Identify each line below that contains the word "rolesOf", and copy it out.
### DATA FOR REVIEW
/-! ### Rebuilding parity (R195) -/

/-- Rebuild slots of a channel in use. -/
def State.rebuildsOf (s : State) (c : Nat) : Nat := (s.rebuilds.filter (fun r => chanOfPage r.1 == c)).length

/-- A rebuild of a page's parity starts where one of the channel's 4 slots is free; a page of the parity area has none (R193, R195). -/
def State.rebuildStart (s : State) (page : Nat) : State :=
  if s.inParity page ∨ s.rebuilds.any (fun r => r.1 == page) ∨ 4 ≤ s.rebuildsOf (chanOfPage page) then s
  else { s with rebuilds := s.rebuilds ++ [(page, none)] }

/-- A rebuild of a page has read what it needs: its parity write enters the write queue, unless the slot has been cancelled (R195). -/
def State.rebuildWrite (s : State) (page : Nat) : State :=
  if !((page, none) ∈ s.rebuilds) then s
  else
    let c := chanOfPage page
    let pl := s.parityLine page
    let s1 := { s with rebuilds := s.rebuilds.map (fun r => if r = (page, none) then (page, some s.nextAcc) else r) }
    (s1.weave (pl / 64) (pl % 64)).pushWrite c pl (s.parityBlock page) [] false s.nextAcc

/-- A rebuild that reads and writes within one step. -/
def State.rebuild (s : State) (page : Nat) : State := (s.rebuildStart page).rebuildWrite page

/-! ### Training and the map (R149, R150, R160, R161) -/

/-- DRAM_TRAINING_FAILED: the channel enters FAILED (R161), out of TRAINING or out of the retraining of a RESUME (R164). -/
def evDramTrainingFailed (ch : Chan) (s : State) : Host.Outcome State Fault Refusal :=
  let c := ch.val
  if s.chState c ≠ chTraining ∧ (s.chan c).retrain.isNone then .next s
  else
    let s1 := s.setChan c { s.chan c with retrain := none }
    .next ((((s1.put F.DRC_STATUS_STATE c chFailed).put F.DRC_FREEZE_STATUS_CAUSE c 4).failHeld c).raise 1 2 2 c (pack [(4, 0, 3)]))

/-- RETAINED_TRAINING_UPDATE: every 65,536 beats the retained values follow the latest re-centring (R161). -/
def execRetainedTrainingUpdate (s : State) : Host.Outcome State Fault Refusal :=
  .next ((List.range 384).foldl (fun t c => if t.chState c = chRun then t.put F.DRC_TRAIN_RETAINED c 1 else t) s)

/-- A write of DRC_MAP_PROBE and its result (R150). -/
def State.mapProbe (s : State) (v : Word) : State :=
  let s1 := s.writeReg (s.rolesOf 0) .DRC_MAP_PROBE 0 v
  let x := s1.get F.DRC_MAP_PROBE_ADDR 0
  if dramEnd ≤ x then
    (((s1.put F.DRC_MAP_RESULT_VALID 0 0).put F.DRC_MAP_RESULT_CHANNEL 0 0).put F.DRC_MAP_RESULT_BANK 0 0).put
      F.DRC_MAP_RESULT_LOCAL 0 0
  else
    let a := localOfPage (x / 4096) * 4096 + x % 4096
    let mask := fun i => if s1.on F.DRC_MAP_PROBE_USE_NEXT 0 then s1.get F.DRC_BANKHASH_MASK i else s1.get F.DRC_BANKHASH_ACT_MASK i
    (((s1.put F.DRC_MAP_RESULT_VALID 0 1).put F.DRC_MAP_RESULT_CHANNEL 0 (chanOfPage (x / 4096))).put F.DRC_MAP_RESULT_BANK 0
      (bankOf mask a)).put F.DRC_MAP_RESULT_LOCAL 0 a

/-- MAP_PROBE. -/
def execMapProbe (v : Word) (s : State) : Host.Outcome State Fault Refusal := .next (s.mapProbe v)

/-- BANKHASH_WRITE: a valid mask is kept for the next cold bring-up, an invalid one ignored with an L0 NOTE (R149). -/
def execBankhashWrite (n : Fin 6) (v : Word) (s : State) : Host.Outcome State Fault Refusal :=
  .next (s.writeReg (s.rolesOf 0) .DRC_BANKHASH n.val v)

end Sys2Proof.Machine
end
######
■ RESULT OF THE TASK:
  let s1 := s.writeReg (s.rolesOf 0) .DRC_MAP_PROBE 0 v
  .next (s.writeReg (s.rolesOf 0) .DRC_BANKHASH n.val v)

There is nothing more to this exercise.